3. According to the Bank of Ghana ACT, 2002 (ACT612), the primary object of the Bank of Ghana is to
maintain stability in the general level of prices. Achieving 6.3% inflation from 24% in less than a year
is a policy outcome success driven by its DGPP programme.
4. Over GHS60bn savings on our import expenditure have been realised and accrued to the
economy.
5. The US$214mn (Ghs2.4bn) is a policy cost and not a loss, as its economic policy outcomes
outweigh its financial cost.
5.0 THE IMF AND THE ‘LOSS’
Let us get it clear, there is no issue with the IMF flagging the US$214mn. It is their estimate of the policy
cost. I do not subscribe to the view that the Bretton Woods institutions are haters and wreckers. If it were
so, China would not be where it is today. Achieving all the economic benefits without spending US$214mn
would have been ideal. These institutions will always push economies to optimise, and that is what they
were doing.
Having said that, I am clear that the recovery is a shock to the IMF. A significant and swift depreciation is
often the starting point of resolving a balance-of-payments (BoP) problem (Culiuc and Park, 2025). This is
the view and expectation within the IMF, as duly captured by the authors who are IMF executives. In their study, which analysed worldwide data from 1971 to 2024, they concluded that “Equilibrium REER
depreciations are largest when an IMF-supported program is put in place after the initial depreciation
takes place.” Simply put, when countries enter IMF programs, the magnitude of currency depreciation
increases, suggesting that depreciation is part of the adjustment mechanism.
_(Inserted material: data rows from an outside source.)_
-- ==== Sys2Proof/Certificates/Slice0/Obligations.lean ====
section
/-!
DEFINITION. The statements for the provers. Each says what a command does to the state when it completes and what it leaves as it was;
those about the whole machine come first. A statement about a command whose event has come about gives the conditions on the state and
concludes that `exec` answers a next state.
-/

open Sys2Proof Sys2Proof.Machine

/-! ## The machine -/

/-- One step takes the command in front of the queue and is `exec` of it on the state with the queue's rest. With no command waiting,
one REFCLK period passes: the divider count rises by 1, and the period that brings it to the divider is a tick (R174). What passes on an
empty queue is the model's choice (log entry 2). -/
def Obligations.StepTakesFrontCommand : Prop :=
  (∀ (c : Instr) (rest : List Instr) (s : State), s.pending = c :: rest → step s = exec c { s with pending := rest }) ∧
  ∀ s : State, s.pending = [] →
    (s.time.dividerCount + 1 < s.time.divider →
      step s = .next { s with time := { s.time with dividerCount := s.time.dividerCount + 1 } }) ∧
    (s.time.divider ≤ s.time.dividerCount + 1 → step s = exec .tick s)

/-- Every balance stays between -16,777,216 and its tenant's ceiling through every step (R74). -/
def Obligations.StepKeepsBalances : Prop :=
  ∀ s t : State, s.BalancesLegal → step s = .next t → t.BalancesLegal

/-- Every young list keeps at most 8 units through every step (R38). -/
def Obligations.StepKeepsYoungLists : Prop :=
  ∀ s t : State, s.YoungLegal → step s = .next t → t.YoungLegal

/-- Through every step at most 32 tags are outstanding, no tag value has two entries, and the descriptor queue holds at most 32
(R138, R139). -/
def Obligations.StepKeepsTags : Prop :=
  ∀ s t : State, s.LinkLegal → step s = .next t → t.LinkLegal

/-- Through every step each background queue holds at most 4 entries, each pass-over count is at most 16, and the waiting units of each die
stand in ascending number, each once, so that the lowest is the first (R113, R117). -/
def Obligations.StepKeepsDies : Prop :=
  ∀ s t : State, s.DiesLegal → step s = .next t → t.DiesLegal

/-- Every port's memory keeps its canonical form through every step, so that equal memories are equal data. The form is the model's
choice of data, not a rule of the manual. -/
def Obligations.StepKeepsMemory : Prop :=
  ∀ s t : State, s.MemoryLegal → step s = .next t → t.MemoryLegal

/-- While PLW_N is asserted no command hands an ERASE or a CHECK over: each such tag entry after the command was there before it
(R113, R116, R128). -/
def Obligations.NoEraseStartsUnderPlw : Prop :=
  ∀ (c : Instr) (s t : State), s.plwAsserted = true → exec c s = .next t →
    ∀ e ∈ t.link.tags, e.kind = .erase ∨ e.kind = .check →
      ∃ x ∈ s.link.tags, x.tag = e.tag ∧ x.kind = e.kind ∧ x.die = e.die ∧ x.unit = e.unit

/-- The victim score (R88): with the age taken modulo 2^32, a unit whose every page is valid scores 0, another A × (P − v) × 256 divided by
P + v and rounded down, A being the smaller of the age and 65,535, plus 1; every score is at most 16,777,216. -/
def Obligations.VictimScoreBounded : Prop :=
  ∀ (s : State) (x : UnitRecord) (sealed : Word), x.sealEpoch = some sealed → 0 < s.pages → x.valid ≤ s.pages →
    let age := (s.time.epoch.toNat + 4294967296 - sealed.toNat) % 4294967296
    s.score x ≤ 16777216 ∧
    (x.valid = s.pages → s.score x = 0) ∧
    (x.valid < s.pages → s.score x = (min age 65535 + 1) * (s.pages - x.valid) * 256 / (s.pages + x.valid))

/-! ## Lines and time -/

/-- DEVICE_RESET (R185) and what it leaves in the records whose reset values the manual gives (R42, R136, R148, R149, R165, R166, R174,
R176): every field takes its reset value, the lines keep their levels, and PLW_N found asserted is recorded as seen. The state after it
meets every invariant that the statements below say a step keeps. That the commands that wait stay, and the lines' levels at
`State.reset`, are the model's choice (log entry 3). -/
def Obligations.DeviceResetRestores : Prop :=
  (∀ s : State, ∃ t, exec .deviceReset s = .next t ∧ t.inputs = s.inputs ∧ t.pending = s.pending ∧
     t.mgmt = { State.reset.mgmt with sticky := { Sticky.reset with plwSeen := s.plwAsserted } } ∧
     State.reset.Only [.mgmt, .inputs, .pending] t) ∧
  (let s := State.reset
   s.units = [] ∧ s.contexts = [] ∧ s.pool = [] ∧ s.waiters = [] ∧ s.credit.waitList = [] ∧
   (∀ st, let r := s.streams.get st
     r.state = .closed ∧ r.tenant = 0 ∧ r.group = none ∧ r.port = none ∧ r.target = st ∧
     r.profile = ⟨.pack, 0x01, 3⟩ ∧ r.pendingProfile = none ∧ (∀ q, r.slots.get q = none) ∧ r.packCursor = 0 ∧
     r.spreadCursor = 0 ∧ r.young = [] ∧ r.outstanding = 0 ∧ r.lastActivity = 0) ∧
   (∀ t, s.tenants.get t = ⟨false, 0, 0, 0, 0⟩ ∧ s.credit.balances.get t = 0) ∧
   (∀ g, s.groups.get g = none) ∧
   (∀ d, let r := s.dies.get d
     r.state = .idle ∧ r.queue = [] ∧ r.waiting = [] ∧ r.current = none ∧ r.opTimer = none ∧
     (∀ l, r.backlogs.get l = [] ∧ r.passOver.get l = 0) ∧ ∀ p, r.windows.get p = .closed ∧ r.lapsed.get p = false) ∧
   (∀ p, let m := s.masters.get p
     m.state = .active ∧ m.cause = .noFence ∧ m.inactivity = 0 ∧ m.ring.requestTail = 0 ∧ m.ring.requestHead = 0 ∧
     m.ring.replyTail = 0 ∧ m.ring.replyHead = 0 ∧ m.ring.reservations = [] ∧ m.ring.replyHoldings = 0 ∧
     m.ring.noticeHoldings = 0 ∧ m.ring.refusals = 0 ∧ ∀ a, m.ring.mem.read a = 0) ∧
   s.link.queue = [] ∧ s.link.tags = [] ∧ s.link.cursor = 0 ∧ s.link.waiting = [] ∧
   s.time.divider = 100000 ∧ s.time.dividerCount = 0 ∧ s.time.tick = 0 ∧ s.time.epochLength = 1000 ∧
   s.time.epochTicks = 0 ∧ s.time.epoch = 0 ∧
   s.limits = ⟨2000, 30000, 5000, 50, 200⟩ ∧ s.mgmt.device = .unconfigured ∧ s.mgmt.geometry = none ∧ s.mgmt.cursor = 0) ∧
  (State.reset.BalancesLegal ∧ State.reset.YoungLegal ∧ State.reset.LinkLegal ∧ State.reset.DiesLegal ∧ State.reset.MemoryLegal)

/-- PLW_N_ASSERTED (R128): the line is low and seen; no ERASE stays in a background queue, and the ERASING units that were queued or
waiting are UNKNOWN; a die in ERASE hands its SUSPEND over or holds the abandonment pending, and every other die but a SUSPENDED one keeps
its state. A SUSPENDED die abandons its erase: the unit is UNKNOWN without a suspend count and among the waiting units (R14), the erase's tag
and its unsent SUSPENDs and RESUMEs are released (R146), a suspended program becomes the current operation with its timer running on, and
the WAITING windows are granted (R125). The result of every search in progress is to be discarded (R85). -/
def Obligations.PlwAssertedAbandonsErases : Prop :=
  ∀ s : State, s.plwAsserted = false → ∃ t, exec .plwNAsserted s = .next t ∧
    t.inputs = { s.inputs with plwN := .low } ∧
    t.mgmt = { s.mgmt with sticky := { s.mgmt.sticky with plwSeen := true } } ∧
    (∀ d, let r := s.dies.get d
      let r' := t.dies.get d
      r'.queue = r.queue.filter (fun e => decide (e.kind ≠ .erase)) ∧
      (∀ u, u ∈ r.waiting ∨ ⟨.erase, u⟩ ∈ r.queue → s.unitState u = some .erasing → t.unitState u = some .unknown) ∧
      (r.state = .erase → r.erasingUnit.isSome →
        r'.purpose = some .abandon ∧ (r'.state = .suspending ∨ (r'.state = .erase ∧ d ∈ t.link.waiting))) ∧
      (r.state = .suspended → r.erasingUnit.isSome →
        r'.state = (if r.suspendedProgram.isSome then .program else .idle) ∧ r'.heldErase = none ∧
        r'.current = r.suspendedProgram.map .program ∧ r'.opTimer = (if r.suspendedProgram.isSome then r.opTimer else none) ∧
        r'.suspendedProgram = none ∧ r'.purpose = none ∧ r'.programs = none ∧
        ∀ p, r'.windows.get p = match r.windows.get p with | .waiting _ => .opened (max 1 s.limits.window) | w => w) ∧
      (∀ u, r.state = .suspended → r.current = some (.erase u) →
        (∀ x, s.unit? u = some x → x.state = .erasing → t.unit? u = some { x with state := .unknown, suspendCount := none }) ∧
        u ∈ (t.dies.get (s.dieOf u)).waiting ∧
        ∀ e ∈ t.link.tags, e.die = d → e.unit = u → e.kind ≠ .erase ∧
          ((e.kind = .suspend ∨ e.kind = .resume) → e.phase = .queued → e.ended = true)) ∧
      (r.state ≠ .erase → r.state ≠ .suspended → r'.state = r.state ∧ r'.current = r.current)) ∧
    (∀ g k, t.reclaimOf g = some k → k.search = .searching → k.discard = true) ∧
    s.Only [.units, .groups, .dies, .link, .masters, .mgmt, .inputs] t

/-- PLW_N_DEASSERTED (R113, R129): the line is high, every die keeps its state, a background queue that is open again takes waiting
units until it is full or none waits, and no group stays WAITING where orders may be issued again (R85). -/
def Obligations.PlwDeassertedReopens : Prop :=
  ∀ s : State, s.plwAsserted = true → ∃ t, exec .plwNDeasserted s = .next t ∧
    t.inputs = { s.inputs with plwN := .high } ∧
    (∀ d, (t.dies.get d).state = (s.dies.get d).state ∧ (t.dies.get d).current = (s.dies.get d).current ∧
      (s.isRunning = true → (s.dies.get d).state ≠ .faulted →
        (t.dies.get d).waiting = [] ∨ 4 ≤ (t.dies.get d).queue.length)) ∧
    (s.isRunning = true → ∀ g r, t.reclaimOf g = some r → r.search ≠ .waiting) ∧
    s.Only [.groups, .dies, .inputs] t

/-- TICK (R174): each block that counts in ticks counts one: the tick counter and the epoch tick count, metered balances up to their
ceilings (R72), once the examinations that earlier refills have made due are done (R73; log entry 43), idle ticks (R57), order timers (R96), window and operation timers (R126, R130), and inactivity counts of the ports that R159
names. A tick that brings the epoch tick count to the epoch length makes the epoch due, one that leaves an inactivity count at T_port or above
makes the port's fence due, and one that brings idle ticks to T_idle the seal; what is due stays due, and no tick counts on a port whose fence
is. That a count which has run out acts by a command of its own is the model's choice (log entry 5), and so is what comes between a tick and
what it has made due (log entry 41; `FenceStopsPort`, `IdleSealSeals`). EPOCH_ADVANCE (R174, R92): the epoch counter rises by
1 and the epoch tick count is 0; the groups whose search set the zero-score flag are woken. That a SEARCHING group has its missed-change flag
set only where the search that runs has set its zero-score flag is the model's choice (log entry 32). -/
def Obligations.TickCounts : Prop :=
  (∀ s : State, ∃ m t, s.TenantsExamined m ∧ s.Only [.tenants, .lines, .credit] m ∧ ((∀ n, s.NoCreditDue n) → m = s) ∧
     exec .tick s = .next t ∧
     t.time.tick = s.time.tick + 1 ∧ t.time.dividerCount = 0 ∧ t.time.epochTicks = min 65535 (s.time.epochTicks + 1) ∧
     t.time.epoch = s.time.epoch ∧ t.time.divider = s.time.divider ∧ t.time.epochLength = s.time.epochLength ∧
     t.time.epochDue = (s.time.epochDue || decide (s.time.epochLength ≤ min 65535 (s.time.epochTicks + 1))) ∧
     (∀ n, let r := s.tenants.get n
       t.credit.balances.get n = if r.metered then min (m.credit.balances.get n + r.rate) r.ceiling else m.credit.balances.get n) ∧
     t.credit.waitList = m.credit.waitList ∧ t.credit.shares = s.credit.shares ∧
     (∀ st q, (t.streams.get st).slots.get q = ((s.streams.get st).slots.get q).map (fun o =>
       { o with
         idle := min 65535 (o.idle + 1)
         sealDue := o.sealDue || decide (s.limits.idle ≠ 0 ∧ s.limits.idle ≤ min 65535 (o.idle + 1)) })) ∧
     (∀ r, t.order r = (s.order r).map (fun o =>
       { o with phase := match o.phase with | .issued n => .issued (n - 1) | x => x })) ∧
     (∀ d, (t.dies.get d).opTimer = ((s.dies.get d).opTimer).map (· - 1) ∧ (t.dies.get d).heldErase = (s.dies.get d).heldErase ∧
       (t.dies.get d).state = (s.dies.get d).state ∧
       ∀ p, (t.dies.get d).windows.get p = match (s.dies.get d).windows.get p with | .opened n => .opened (n - 1) | w => w) ∧
     (∀ p, (t.masters.get p).ring = (s.masters.get p).ring ∧ (t.masters.get p).state = (s.masters.get p).state ∧
       (let counts := s.mgmt.device = .running ∧ (s.masters.get p).state = .active ∧ (s.masters.get p).fenceDue = false ∧
          (∃ st, (s.streams.get st).port = some p) ∧ s.limits.port ≠ 0 ∧ (s.masters.get p).ring.reservations = []
        let n := min 65535 ((s.masters.get p).inactivity + 1)
        (counts → (t.masters.get p).inactivity = n ∧ (t.masters.get p).fenceDue = decide (s.limits.port ≤ n)) ∧
        (¬ counts → t.masters.get p = s.masters.get p))) ∧
     m.Only [.streams, .credit, .groups, .dies, .masters, .time] t) ∧
  (∀ s : State, s.time.epochDue = true → ∃ t, exec .epochAdvance s = .next t ∧
     t.time = { s.time with epoch := s.time.epoch + 1, epochTicks := 0, epochDue := false } ∧
     (∀ g, t.reclaimOf g = (s.reclaimOf g).map (fun r => if r.zeroScore then r.wake else r) ∧ t.config g = s.config g) ∧
     s.Only [.groups, .time] t)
Consequently, our currency appreciation is a surprise and an outlier because it happened too soon. Of
course, it’s commodity price-driven, without much structural transformation, but the stability is welcome.
What they missed is the Ghanaian’s behavioural nature and propensity to smuggle. There is no need to
be antagonistic. Just like I said in the beginning, “while ‘1+1’ equals two everywhere in the world, the
success of an economic policy is not consistent everywhere”. They are aiding us with what they know,
and our homegrown policies must shape what they learn in ways that are practical and unique to
Ghana. We have brains too! We are writing the rulebook in Ghana and not in Washington, and this
is real progress!!! (to borrow from Harvard Economist Prof Dani Rodrik).
6.0 CONCLUSION
On the back of the realisation of the policy outcomes of low inflation, real fiscal savings and import bill
savings, I do not consider the $214mn or GHS2.4bn spent on the DGPP a loss. It is a policy cost worth the
spend if it was spent legitimately. Having said that, I must admit that policy must move to reduce or zero
out this cost to enable us to maximise the economic benefit from the policy.
The existence and quantum of disparities between Bank of Ghana foreign exchange rates and open
market rates are counterproductive and lead to foreign exchange losses. It is imperative that the BoG
moves to converge the exchange rates on the market to eliminate room for foreign exchange losses.
In addition, we need to build resilience and transform the economy’s structure to sustain the gains
realised so far. We cannot continue to be commodity-dependent!!!
Economic policy is not accounting; evaluating its impact requires a more holistic approach, or we
risk knowing the price of everything and the value of nothing.